Начать блог на снобе
Все новости

Литература

Редакционный материал

Люба Макаревская: Третья стадия

Каждую неделю Илья Данишевский отбирает для «Сноба» самое интересное из актуальной литературы. Сегодня мы публикуем новый текст Любы Макаревской об одержимости, любви и фантазмах, сладких и мучительных

7 июня 2020 8:57

Эгон Шиле. «Смерть и дева», 1915 Иллюстрация: Wikipedia Commons

Я тоже была однажды человеком. Меня звали Сабина Шпильрейн.

В тот день ты действительно возник для меня – 
живой, злой, желающий̆ и бессильный. 

Елена Костылева

Когда ей стало так темно? Между сеансом один и сеансом два. Тошнота, кровь в горле.

День за днем она видела свою кровь в раковине. Когда ее снова и снова рвало после химиотерапии, она ложилась на живот, обводила глазами свою комнату в серо-голубых тонах и закрывала глаза. И вспоминала движения его рук по своим плечам, спине, бедрам и ягодицам. Его язык, ласкающий ее, и это ощущение совсем близкой смерти, уже тогда переходящее в боль.

И часами ей казалось, что ее внутренности как бы расчесаны и воспалены изнутри.

Вечер, когда он раздел ее и впервые увидел обнаженной, и долго гладил ее спину, и она слышала его сдавленный стон при взгляде на ее тело, и тогда она почувствовала нечто вроде гордости и удивления одновременно, как бы в полусне, то же самое сплетение тепла и удовольствия она чувствовала в детстве, когда ее отец читал ей сказки и его прокуренный голос проникал в ее ушные раковины, и, засыпая, она обнимала его, и только тогда она была не одна, и теперь, когда при взгляде на ее тело, он вдруг застонал, она снова была не одна.
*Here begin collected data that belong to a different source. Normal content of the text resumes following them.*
-- ==== Sys2Proof/Machine/Bubbles.lean ====
section
/-! DEFINITION. What the chain chapters share: a chain's epoch and output, the calibration table,
bubbles and their placement, and the CALIBRATE requests they serve (chapters 7 and 8). -/

namespace Sys2Proof.Machine

open Sys2Proof

/-- A bubble of the chain has begun and not ended. -/
def Chain.bubbling (x : Chain) : Bool := x.bubbles.any fun b => b.begun.isSome

/-- The chain gives no valid samples: it is not in RX, a transition or tune runs (R270), or a bubble does
(R303). -/
def Chain.deaf (x : Chain) : Bool := x.mode != .rx || x.trans.isSome || x.bubbling

/-- A chain's marks with what it gives from the instant `t` on; the 64 newest are kept.
DESIGN CHOICE, safe: log entry 80. -/
def markHeard (log : List ChainMark) (t : Nat) (x : Chain) : List ChainMark :=
  match log.head? with
  | some m => if m.deaf = x.deaf ∧ m.gain = x.gain then log else (⟨t, x.deaf, x.gain⟩ :: log).take 64
  | none => [⟨t, x.deaf, x.gain⟩]

/-- What a chain gives at an instant; before its oldest mark, what that says. -/
def heardAt (log : List ChainMark) (t : Nat) : ChainMark :=
  (log.find? fun m => decide (m.at_ ≤ t)).getD (log.getLastD ⟨0, true, 0⟩)

namespace State

/-- A chain: 0 BR0, 1 BR1, 2 HR. -/
def chain (s : State) (c : Nat) : Chain := vget Chain.init s.radio.chain c

/-- The state with chain `c` replaced at the instant `t` (1/65 536 tick counted over tick edges): what the
chain gives its lanes from then on is marked. -/
def setChainAt (s : State) (t c : Nat) (x : Chain) : State :=
  { s with radio := { s.radio with
      chain := vset s.radio.chain c x
      heard := vset s.radio.heard c (markHeard (vget [] s.radio.heard c) t x) } }

/-- The state with chain `c` replaced at the present tick edge. -/
def setChain (s : State) (c : Nat) (x : Chain) : State := s.setChainAt (s.last.edge * 65536) c x

/-- The power domain of a chain (Table 1-2). -/
def chainUp (s : State) (c : Nat) : Bool := s.up (if c = 2 then .hearth else .broadcast)

/-- The reply of a chain request: code 0x0300 plus the request code; the chain epoch, the reason and
the rest of its window (R259). -/
def chainReply (s : State) (code c id status reason : Nat) (rest : List Byte) : State :=
  s.reply (0x0300 + code) id status
    (bytesBE 1 (s.chain c).epoch ++ bytesBE 1 reason ++ rest)

end State

/-! ### The calibration table -/

/-- The frequency of HR channel `n` in Hz (Table 7-1). -/
def channelHz (n : Nat) : Nat := 863125000 + n * 250000

/-- The output divider of a frequency (Table 8-2). -/
def dividerOf (c hz : Nat) : Nat :=
  if c = 2 then 4
  else if hz < 87500000 then 48
  else if hz < 131250000 then 32
  else if hz < 175000000 then 24
  else 16

/-- The distance from a VCO frequency to the nearest multiple of a PFD frequency (R316). -/
def spurDistance (vco pfd : Nat) : Nat := Nat.min (vco % pfd) (pfd - vco % pfd)

/-- The reference mode and SPURNEAR of a VCO frequency: the first of ×2, ×1, ÷2 whose distance is at
least its minimum, else ÷2 with SPURNEAR (R316, R317, Table 8-3). -/
def refModeOf (vco : Nat) : Nat × Bool :=
  if 800000 ≤ spurDistance vco 76800000 then (2, false)
  else if 400000 ≤ spurDistance vco 38400000 then (1, false)
  else if 200000 ≤ spurDistance vco 19200000 then (0, false)
  else (0, true)

/-- The key of a chain tuned to `lo`: the channel on HR, else the LO in units of 100 kHz (R320). -/
def keyOf (c lo : Nat) : Nat := if c = 2 then lo else lo / 100000

namespace State

/-- The entry that matches a chain and key, with its slot (R320). -/
def calFind (s : State) (c key : Nat) : Option (Nat × CalEntry) :=
  s.clk.table.find? fun e => e.2.chain == c && e.2.key == key

/-- The slot in use by a chain (chapter 8, Ground; R324). -/
def calInUse (s : State) (c : Nat) : Option Nat :=
  let x := s.chain c
  if x.tuned ∨ c = 2 then (s.calFind c (keyOf c x.lo)).map (·.1) else none

/-- How far a chain's latest temperature reading lies from an entry's, in 0.125 °C (R321). -/
def calDrift (s : State) (e : CalEntry) : Nat := (vget 0 s.clk.temp e.chain - e.temp).natAbs

/-- An entry is stale (R321). -/
def calStale (s : State) (e : CalEntry) : Bool := decide (s.clk.drift * 8 ≤ s.calDrift e)

/-- A tune or hop to a key is cold: no entry, or one stale by 40 °C or more (R322). -/
def calCold (s : State) (c key : Nat) : Bool :=
  match s.calFind c key with
  | some e => decide (320 ≤ s.calDrift e.2)
  | none => true

/-- The channels that HR's slot plan pins: its hop list and its beacon channel (R324, R538). -/
def hopChannels (s : State) : List Nat :=
  match s.hearth.plan with
  | some p => p.hops ++ [p.bcn]
  | none => []

/-- An entry is pinned (R324). -/
def calPinned (s : State) (slot : Nat) (e : CalEntry) : Bool :=
  s.calInUse e.chain == some slot || (e.chain == 2 && s.hopChannels.contains e.key)

/-- The lowest free slot of the 512. -/
def calFree (s : State) : Option Nat :=
  (List.range 512).find? fun i => (kget s.clk.table i).isNone

/-- The slot a new entry replaces when none is free: unpinned, highest AGE, lower slot on a tie
(R325). -/
def calVictim (s : State) : Option Nat :=
  (s.clk.table.foldl (fun (m : Option (Nat × Nat)) e =>
    if s.calPinned e.1 e.2 then m
    else match m with
      | some (_, a) => if a < e.2.age then some (e.1, e.2.age) else m
      | none => some (e.1, e.2.age)) none).map (·.1)

/-- The window of a CALIBRATE reply after its first two bytes (R333). -/
def calCounts (done failed : Nat) : List Byte := bytesBE 2 done ++ bytesBE 2 failed

/-- A slot that CALIBRATE requests of chain `c` wait for is done with: calibrated, failed, or gone from the
table (`none`).  The requests count it, and those with nothing left complete OK (R333, R335). -/
def calServed (s : State) (c slot : Nat) (ok : Option Bool) : State :=
  let x := s.chain c
  if !x.cals.any fun (q : CalReq) => q.slots.contains slot then s
  else
    let served := x.cals.map fun (q : CalReq) =>
      if q.slots.contains slot then
        { q with
          slots := q.slots.filter (· != slot), done := q.done + bitNat (ok == some true)
          failed := q.failed + bitNat (ok == some false) }
      else q
    let spent := served.filter fun q => q.slots.isEmpty
    let s := s.setChain c { x with cals := served.filter fun q => !q.slots.isEmpty }
    spent.foldl (fun s q => s.chainReply 7 c q.id stOk 0 (calCounts q.done q.failed)) s

/-- A calibration of `key` on chain `c`, tuned to `hz`, has finished: its entry is written in one
step (R323), into the matching slot, a free one or an evicted one (R325), or is used and not stored
(0x2312); a failure raises 0x2310 and leaves the entry as it was. -/
def calWrite (s : State) (c key hz : Nat) (r : CalResult) : State :=
  if !r.ok then
    ({ s with clk.calFails := satAdd 255 s.clk.calFails 1 }).raise 0x2310 c clsNote
  else
    let m := refModeOf (hz * dividerOf c hz)
    let e : CalEntry := ⟨c, key, r.band, r.kvco, m.2, vget 0 s.clk.temp c, m.1, 0⟩
    let s := { s with clk.cals := satAdd 65535 s.clk.cals 1 }
    match s.calFind c key with
    | some (i, old) => { s with clk.table := kput s.clk.table i { e with age := old.age } }
    | none => match s.calFree with
      | some i => { s with clk.table := kput s.clk.table i e }
      | none => match s.calVictim with
        | some i =>
          let owner := ((kget s.clk.table i).map (·.chain)).getD c
          ({ s with
            clk.table := kput s.clk.table i e
            clk.evictions := satAdd 255 s.clk.evictions 1 }).calServed owner i none
        | none => s.raise 0x2312 c clsNote

/-- The frequency an entry is calibrated at: the chain's own for the entry in use, else its key's. -/
def calHz (s : State) (c slot : Nat) (e : CalEntry) : Nat :=
  if c = 2 then channelHz e.key
  else if s.calInUse c == some slot then (s.chain c).lo
  else e.key * 100000

/-! ### What needs recalibration -/

/-- The place of an entry in the order of R329: entries in use, then hop-plan entries with the lower
channel first, then the others with the lower AGE first. -/
def calRank (s : State) (slot : Nat) (e : CalEntry) : Nat :=
  if s.calInUse e.chain == some slot then 0
  else if e.chain = 2 ∧ s.hopChannels.contains e.key then 1 + e.key
  else 10000 + e.age * 512 + slot

/-- The slots of chain `c` for which CALIBRATE requests of one priority call for a bubble: not those that a
placed bubble covers (R335). -/
def calAsked (s : State) (c : Nat) (urgent : Bool) : List Nat :=
  let x := s.chain c
  let idle := !x.bubbles.any fun b => b.kind == .synthcal
  (x.cals.filter fun q => q.urgent == urgent && (!q.covered || idle)).flatMap (·.slots)

/-- The slots of chain `c` whose recalibration is URGENT: stale entries in use or in the hop plan, and
those asked for as urgent (R301, Table 8-6). -/
def calUrgent (s : State) (c : Nat) : List Nat :=
  let own := s.clk.table.filter fun e => e.2.chain == c
  let drifted := own.filter fun e =>
    s.calPinned e.1 e.2 && s.calStale e.2 && !vget false s.clk.tempBad c
  drifted.map (·.1) ++ s.calAsked c true

/-- The other slots of chain `c` that need recalibration: with MODE BACKGROUND the stale entries not in
use, and those asked for (Table 8-6). -/
def calBackground (s : State) (c : Nat) : List Nat :=
  let own := s.clk.table.filter fun e => e.2.chain == c
  let drifted := own.filter fun e =>
    s.clk.bgMode && !s.calPinned e.1 e.2 && s.calStale e.2 && !vget false s.clk.tempBad c
  let urgent := s.calUrgent c
  (drifted.map (·.1) ++ s.calAsked c false).filter fun i => !urgent.contains i

/-- The slot that a SYNTHCAL bubble of chain `c` recalibrates: the first in the order of R329 of all
that need it (R331). -/
def calFirst (s : State) (c : Nat) : Option Nat :=
  let all := s.calUrgent c ++ s.calBackground c ++ (s.chain c).cals.flatMap (·.slots)
  (all.foldl (fun (m : Option (Nat × Nat)) i => match kget s.clk.table i with
    | some e =>
      let r := s.calRank i e
      match m with
      | some (_, q) => if r < q then some (i, r) else m
      | none => some (i, r)
    | none => m) none).map (·.1)

end State

/-! ### Bubbles -/

/-- The length of a bubble in ticks (Table 7-13). -/
def BubbleKind.ticks : BubbleKind → Nat
  | .synthcal => 2 | .dctrim => 1 | .gaincal => 3

/-- The code of a bubble kind (Table 7-13). -/
def BubbleKind.code : BubbleKind → Nat
  | .synthcal => 1 | .dctrim => 2 | .gaincal => 3

/-- A slot of the plan in which HR transmits or listens for a declared burst: DOWN slots, their B
slots, BEACON and LISTEN slots (chapter 13, Table 13-5). -/
def Plan.declared (p : Plan) (k : Nat) : Bool :=
  let r := p.roles.getD k 0
  r == 1 || r == 3 || r == 4 || (decide (12 ≤ k) && p.roles.getD (k - 12) 0 == 1)

namespace State

/-- PP `t` lies in a declared slot of the running hearth link. -/
def declaredAt (s : State) (t : Nat) : Bool :=
  match s.hearth.mode, s.hearth.plan with
  | .running, some p => p.declared (t % 456 / 19)
  | _, _ => false

/-- The PPs that a bubble takes: from its start, or, once begun, what is left of it from the present PP on,
whatever PP has done during it (R299). -/
def bubbleSpan (s : State) (b : Bubble) : Nat × Nat :=
  match b.begun with
  | none => (b.start, b.start + b.kind.ticks)
  | some e => (s.last.pp, s.last.pp + (e + b.kind.ticks - s.last.edge))

/-- A start `t` of a bubble of `len` ticks on chain `c` that breaks a condition of R300, with the
earliest start beyond what it meets. -/
def bubbleClash (s : State) (c len : Nat) (urgent : Bool) (t : Nat) : Option Nat :=
  let win := (s.chain c).windows.toList.findSome? fun w => match w with
    | some w => if t < w.stop ∧ w.start < t + len then some w.stop else none
    | none => none
  let spacing :=
    if s.radio.mode = 0 ∧ c < 2 then
      (s.chain (1 - c)).bubbles.findSome? fun b =>
        let (start, stop) := s.bubbleSpan b
        if t < stop + 1 ∧ start < t + len + 1 then some (stop + 1) else none
    else none
  let slot :=
    if c = 2 then
      if s.declaredAt t then some ((t / 19 + 1) * 19)
      else if s.declaredAt (t + len - 1) then some (((t + len - 1) / 19 + 1) * 19)
      else none
    else none
  let ground :=
    if !urgent && (s.chain c).bubbles.any (fun b => !b.urgent && sfOf (s.bubbleSpan b).1 == sfOf t) then
      some ((sfOf t + 1) * 456)
    else none
  win.orElse fun _ => spacing.orElse fun _ => slot.orElse fun _ => ground

/-- The earliest legal start from `t` on. -/
def bubbleStartFrom (s : State) (c len : Nat) (urgent : Bool) : Nat → Nat → Nat
  | 0, t => t
  | n + 1, t => match s.bubbleClash c len urgent t with
    | some u => bubbleStartFrom s c len urgent n (max u (t + 1))
    | none => t

/-- A bubble placed at the earliest start that R300 allows, and BUBBLE_SET raised (R302).
DEDUCED, safe: log entry 25. -/
def placeBubble (s : State) (c : Nat) (kind : BubbleKind) (urgent : Bool) : State :=
  let len := kind.ticks
  let lead := if urgent then 0 else (sfOf s.last.pp + s.fld 0x540 15 8) * 456
  let t := s.bubbleStartFrom c len urgent 4096 (max (s.last.pp + 1) lead)
  let x := s.chain c
  let s := s.setChain c { x with bubbles := x.bubbles ++ [⟨kind, urgent, t, none, none⟩] }
  s.radioEvent 0x0310
    (bytesBE 1 c ++ bytesBE 1 kind.code ++ bytesBE 6 t ++ bytesBE 1 len) []

/-- At a step every bubble placed and not yet begun is placed again from the new position (R304). -/
def replaceBubbles (s : State) : State :=
  let pend := [0, 1, 2].flatMap fun c =>
    ((s.chain c).bubbles.filter fun b => b.begun.isNone).map fun b => (c, b)
  let s := [0, 1, 2].foldl (fun s c =>
    let x := s.chain c
    s.setChain c { x with bubbles := x.bubbles.filter fun b => b.begun.isSome }) s
  pend.foldl (fun s e => s.placeBubble e.1 e.2.kind e.2.urgent) s

/-- A SYNTHCAL bubble of a priority is placed on a chain and has not ended (R329).
DESIGN CHOICE, safe: log entry 26. -/
def calPlaced (s : State) (c : Nat) (urgent : Bool) : Bool :=
  (s.chain c).bubbles.any fun b => b.kind == .synthcal && b.urgent == urgent

/-- The SYNTHCAL bubbles that a chain's entries now call for, at most one of each priority (R329).
DESIGN CHOICE, safe: log entry 26. -/
def placeCals (s : State) (c : Nat) : State :=
  let s := if !(s.calUrgent c).isEmpty && !s.calPlaced c true then s.placeBubble c .synthcal true else s
  if !(s.calBackground c).isEmpty && !s.calPlaced c false then s.placeBubble c .synthcal false else s

end State

end Sys2Proof.Machine
end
Тогда все происходящее между ними еще укладывалась в гладкую схему взаимного совращения.

А теперь он являлся ей во всех образах – от ее лечащего врача до бомжа, когда она шла по морозной улице с пакетами из супермаркета и повседневность возвращалась к ней после всего. 

И во всех этих смутных видениях он набрасывался на нее и утягивал туда, откуда она не сможет вернуться, и ей хотелось кусать его, откусывать от него куски, вылизывать пространство между его пальцами – и хотелось уничтожить его и чтобы он снова уничтожил ее прежде споров болезни.

В зеркале ванной комнаты, снимая шелковый фиолетовый платок, который она, как чурбан, обматывала вокруг своей головы, она могла видеть свой абсолютно гладкий блестящий и лысый череп. 

Стрижка гарсон, светлые голубые джинсы, все еще полудетский силуэт – тогда он так любил ее волосы и тело. Теперь болезнь стерла ее, и все ее тело стало маленьким, сухим и ненужным. 

И рассматривая себя в зеркале, она думала о мертвом зверьке, о том, как очень давно в ее совсем уже прошлой жизни умирала ее кошка Мурка. Как пятнадцатилетняя Мурка на ее глазах становилась похожей вначале на птицу, потом на птенца, и она тогда не могла побороть свое отвращение к сладкому гнилому запаху смерти, ставшему исходить от Мурки, и почти не подходила к ней, и на уколы кошку возила ее мать. И теперь изредка стыд за то, что она тогда не прошла этот тест на человечность, возвращался к ней. Возвращался эхом запаха гнилого и сладкого, ей казалось, что теперь от нее самой исходит этот невыносимый запах. 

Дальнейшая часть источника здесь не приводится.